[Stored items from a collection]
· · · · · · ·
/-- R13, R207, R208, R228, R327 to R332, R342, R343, R358: a job that names what its function does not own ends; an
accepted job whose waits are over is dispatched to an idle Slate, whose switch to its first page begins; a job moves
to another Slate's queue; the end of the last page stages the outcome of its update list; a job commits in ring
order, a flip taking the other buffer and the next generation; and its completion record is written at the ring's
tail. Where the spec leaves a point open the statement takes the model's reading of logs 79 and 106. -/
def Obligations.JobEvents : Prop :=
  ∀ (s : State) (fn : Fin 16) (seq : BitVec 48) (sl : Fin 4) (e : LEntry) (p : PageDesc) (j : SlateJob) (b : Binding)
    (a : Nat) (d : List W32) (ds : List (List W32)),
    let t := sl.val
    let x := getSlate s t
    let f := getFn s fn.val
    let free : Prop := serving s = true ∧ s.pwr.st = .run ∧ s.pwr.moving = false
    let found (n : BitVec 48) : Prop := findEntry s fn.val n.toNat = some e
    let holds (u : State) (n : BitVec 48) (q : LEntry → Prop) : Prop := ∃ y, findEntry u fn.val n.toNat = some y ∧ q y
    let commits : Prop := serving s = true ∧ found seq ∧ e.ended = true ∧ e.state = .running ∧ earlierDone s e = true
    let record := recordWords e.seq e.status 0 ((e.words.drop 4).take 2) s.ledger.epoch 0 (jobCtx e) e.detail e.commitStamp
    let slot := b.cqBus + BitVec.ofNat 64 (32 * (f.cqTail.toNat % 2 ^ b.cqLog))
    let phased (ws : List W32) : List W32 :=
      listSet ws 1 ((ws[1]?).getD 0 ||| flag (phaseBit f.cqTail.toNat b.cqLog) 31)
    (free → found seq → e.state = .accepted → e.ended = false → entryOwned s e = false →
        ∃ u, exec (.jobDispatch fn seq sl) s = .next u ∧ u.mem = s.mem
          ∧ holds u seq (fun y => y = { e with state := .running, ended := true, status := 0x02, outcome := .none, detail := 0 }))
    ∧ (free → found seq → e.state = .accepted → e.ended = false → entryOwned s e = true → slateCanRun s e t = true →
        slateIdle s t (jobCtx e) = true → jobMayStart s e = true → powerHolds s = false → s.stroke.cfg.getLsbD 28 = false →
        takeBlock s t (jobCtx e) ≠ none → firstOn s e t = some p → ∃ u, exec (.jobDispatch fn seq sl) s = .next u
          ∧ holds u seq (fun y => y.state = .dispatched ∧ y.slate = sl ∧ y.page = p.number ∧ y.dispatchStamp = stampNow s)
          ∧ (∃ j, (getSlate u t).pg.job = some j ∧ j.fn = fn ∧ j.seq = seq ∧ j.ctx.val = jobCtx e ∧ j.book = jobBook e
              ∧ j.page = p)
          ∧ (getSlate u t).pg.phase = .draining ∧ (getSlate u t).pg.switch = some { page := p })
    ∧ (serving s = true → found seq → e.state = .accepted → e.ended = false → e.slate ≠ sl → slateCanRun s e t = true →
        exec (.jobSteal fn seq sl) s = .next (modEntry s fn.val seq.toNat (fun y => { y with slate := sl })))
    ∧ (serving s = true → found seq → e.slate = sl → e.ended = false → slateRuns s t = true → x.pg.job = some j →
        j.fn = fn → j.seq = seq → x.pg.phase = .running → j.page.last = true → pageDrained s t = true →
        ∃ u, exec (.jobEnd fn seq 0) s = .next u ∧ u.mem = s.mem
          ∧ holds u seq (fun y => y.ended = true ∧ y.state = .running ∧ y.outcome = (stageOutcome s e).1
              ∧ y.status = (stageOutcome s e).2)
          ∧ (getSlate u t).pg.phase = .idle ∧ (getSlate u t).pg.job = none)
    ∧ (commits → e.busyHeld = false → ∃ u, exec (.jobCommit fn seq) s = .next u ∧ u.mem = s.mem
        ∧ holds u seq (fun y => y.state = .committed ∧ y.commitStamp = stampNow s)
        ∧ (getFn u fn.val).ring = { f.ring with committed := seq } ∧ u.ledger.commits = satInc s.ledger.commits)
    ∧ (commits → MemOk s → e.busyHeld = true → updateList s e = [a] → e.outcome = .flip → mirrorOf s (a + 8) = none →
        mirrorOf s (a + 0x10) = none → ∃ u, exec (.jobCommit fn seq) s = .next u
          ∧ loadNat u (a + 8) 4 % 4 = (loadNat s (a + 8) 4 + 1) % 2
          ∧ loadNat u (a + 0x10) 6 = (loadNat s (a + 0x10) 6 + 1) % 2 ^ 48
          ∧ holds u seq (fun y => y.state = .committed ∧ y.busyHeld = false))
    ∧ (serving s = true → f.bind = some b → cqRoom f b = true → f.dupOut = [] → found (BitVec.ofNat 48 (f.ring.reported.toNat + 1)) →
        f.ring.reported.toNat + 1 < 2 ^ 48 → e.state = .committed → ∃ u, exec (.completionWrite fn) s = .next u
          ∧ (getFn u fn.val).out = f.out ++ [⟨slot, phased record⟩] ∧ (getFn u fn.val).cqTail = f.cqTail + 1
          ∧ (getFn u fn.val).ring.reported = e.seq
          ∧ holds u e.seq (fun y => y.state = .reported ∧ y.record = some f.cqTail))
    ∧ (serving s = true → f.bind = some b → cqRoom f b = true → f.dupOut = d :: ds →
        ∃ u, exec (.completionWrite fn) s = .next u ∧ (getFn u fn.val).out = f.out ++ [⟨slot, phased d⟩]
          ∧ (getFn u fn.val).cqTail = f.cqTail + 1 ∧ (getFn u fn.val).dupOut = ds)

/-- R274 to R278, R286, R288: the pin edge waits for the marker block, and in local operation is enough; one within WINDOW of
its prediction keeps the unit Locked, the sixteenth in a row locks it, a far one slips it, or is passed over for a link edge
within WINDOW where SRC = 2, and one in Free leads to Acquiring; a marker block sets the stroke's length, is answered with
an echo and relayed, and one with a wrong CRC is ignored; a stroke's end raises the count, returns the phase to 0 and
latches every Slate's tick; a stroke without a marker goes on in Flywheel until FLYMAX, then in Free. Where the spec
leaves a point open the statement takes the model's reading of logs 90, 91 and 92. -/
def Obligations.StrokeUnitEvents : Prop :=
  ∀ (s : State) (err link : Int) (port q : Fin 12) (m : Marker) (n : BitVec 40),
    let x := s.stroke
    let e := err + 16 * (s.aux.pinAdj.toNat : Int)
    let near (e : Int) : Prop := e.natAbs ≤ 16 * cfgWindow s
    let fresh : Prop := booted s = true ∧ cfgEn s = true ∧ x.marked = false ∧ x.pinErr = none
    let edge : Prop := fresh ∧ cfgLocal s = false ∧ cfgSrc s ≠ 1
    let came : Stroke := { x with pinErr := some e, marked := true }
    let silent : Prop := booted s = true ∧ cfgEn s = true ∧ x.marked = false
      ∧ ((x.block = none ∧ cfgLocal s = false) ∨ (x.pinErr = none ∧ (cfgLocal s = true ∨ cfgSrc s = 0)))
    let block : Prop := booted s = true ∧ (getPort s port.val).cfg.getLsbD 0 = true
    let ctlOf (u : State) (n : Nat) : List CtlBlock := (getPort u n).ctl
    let age (n : Nat) : Int := 16 * ((m.age.toNat + (getPort s n).delay.toNat : Nat) : Int)
    (edge → x.block = none → exec (.strokePinEdge err) s = .next { s with stroke := { x with pinErr := some e } })
    ∧ (edge → x.block = some (link, x.count) → near e → x.st = .locked ∨ x.st = .flywheel →
        ∃ u, exec (.strokePinEdge err) s = .next u ∧ u.stroke = { came with st := .locked, fly := 0 })
    ∧ (fresh → cfgLocal s = true → near e → x.st = .locked ∨ x.st = .flywheel →
        ∃ u, exec (.strokePinEdge err) s = .next u ∧ u.stroke = { came with st := .locked, fly := 0 })
    ∧ (edge → x.block = some (link, n) → x.st = .locked → ¬ near e → cfgSrc s = 0 →
        ∃ u, exec (.strokePinEdge err) s = .next u ∧ u.stroke.slip = true
          ∧ u.stroke.count = n ∧ u.stroke.st = .locked ∧ u.stroke.marked = true)
    ∧ (edge → x.block = some (link, x.count) → x.st = .locked → ¬ near e → cfgSrc s = 2 → near link →
        ∃ u, exec (.strokePinEdge err) s = .next u ∧ u.stroke = { came with fly := 0 })
    ∧ (edge → x.block = some (link, x.count) → x.st = .acquiring → near e →
        ∃ u, exec (.strokePinEdge err) s = .next u ∧ u.stroke.run = x.run + 1
          ∧ u.stroke.st = if 16 ≤ x.run + 1 then .locked else .acquiring)
    ∧ (edge → x.block = some (link, n) → x.st = .free → cfgSrc s = 0 → exec (.strokePinEdge err) s
        = .next { s with stroke := { came with st := .acquiring, run := 0, fly := 0 } })
    ∧ (block → exec (.markerBlock port false err m) s = .next s)
    ∧ (block → port.val = cfgLport s → cfgEn s = true → cfgLocal s = false → cfgSrc s = 1 → x.st = .locked →
        x.marked = false → x.synth = false → near (err - age port.val) →
        m.stroke = x.count → x.phase.toNat + 64 ≤ m.len.toNat → m.void = false → m.hold = false → m.replay = false →
        ∃ u, exec (.markerBlock port true err m) s = .next u ∧ u.stroke.len = m.len ∧ u.stroke.count = m.stroke
          ∧ u.stroke.st = .locked ∧ u.stroke.marked = true ∧ u.mem = s.mem
          ∧ ((getPort s q.val).cfg.getLsbD 0 = true → (getPort s q.val).cfg.getLsbD 3 = true →
              ∃ e, CtlBlock.ownEcho e ∈ ctlOf u q.val ∧ e.stroke = m.stroke ∧ e.devnum = s.aux.devnum
                ∧ e.lreq.toNat = strokeLreq s % 2 ^ 24))
    ∧ (block → port.val = cfgLport s → cfgEn s = true → cfgLocal s = false → m.stroke = x.count →
        m.len.toNat < x.phase.toNat + 64 → exec (.markerBlock port true err m) s = .next s)
    ∧ (block → port.val ≠ cfgLport s → (getPort s q.val).cfg.getLsbD 0 = true →
        (getPort s q.val).cfg.getLsbD 2 = true → ∃ u, exec (.markerBlock port true err m) s = .next u
          ∧ u.stroke = x ∧ ctlOf u q.val = queueCtl (ctlOf s q.val) (.marker { m with
              hops := m.hops + 1, age := m.age + (getPort s (cfgLport s)).delay.zeroExtend 24 } (getSlate s (q.val / 3)).tick))
    ∧ (deviceUp s = true → x.len.toNat ≤ x.phase.toNat + 1 → ∃ u, exec .strokeEnd s = .next u
        ∧ u.stroke.count = x.count + 1 ∧ u.stroke.phase = 0 ∧ u.stroke.marked = false
        ∧ u.stroke.len = x.lenNext.getD x.len ∧ u.stroke.lenNext = none ∧ u.mem = s.mem
        ∧ ∀ t < 4, slatePresent s t = true → mapGet (fun _ => 0) u.aux.edges t = (getSlate s t).tick)
    ∧ (x.phase.toNat + 1 < x.len.toNat → exec .strokeEnd s = .next s)
    ∧ (silent → x.st = .locked ∨ x.st = .flywheel → x.fly + 1 ≤ cfgFlymax s → exec .syntheticStroke s
        = .next { s with stroke := { x with marked := true, synth := true, flyNow := true, st := .flywheel,
                                            fly := x.fly + 1 } })
    ∧ (silent → x.st = .flywheel → cfgFlymax s < x.fly + 1 → ∃ u, exec .syntheticStroke s = .next u
        ∧ u.stroke.st = .free ∧ u.stroke.loss = true)
    ∧ (silent → x.st = .acquiring → exec .syntheticStroke s
        = .next { s with stroke := { x with marked := true, synth := true, flyNow := true, run := 0 } })
    ∧ (edge → cfgSrc s = 2 → x.block = some (link, x.count) → near link → x.st = .locked →
        ∃ u, exec .syntheticStroke s = .next u ∧ u.stroke = { x with marked := true, fly := 0 })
· · · · · · ·
■ TASK TO COMPLETE
Return every line above that contains the word "CtlBlock".

■ RESULT OF THIS EXERCISE
    let ctlOf (u : State) (n : Nat) : List CtlBlock := (getPort u n).ctl
              ∃ e, CtlBlock.ownEcho e ∈ ctlOf u q.val ∧ e.stroke = m.stroke ∧ e.devnum = s.aux.devnum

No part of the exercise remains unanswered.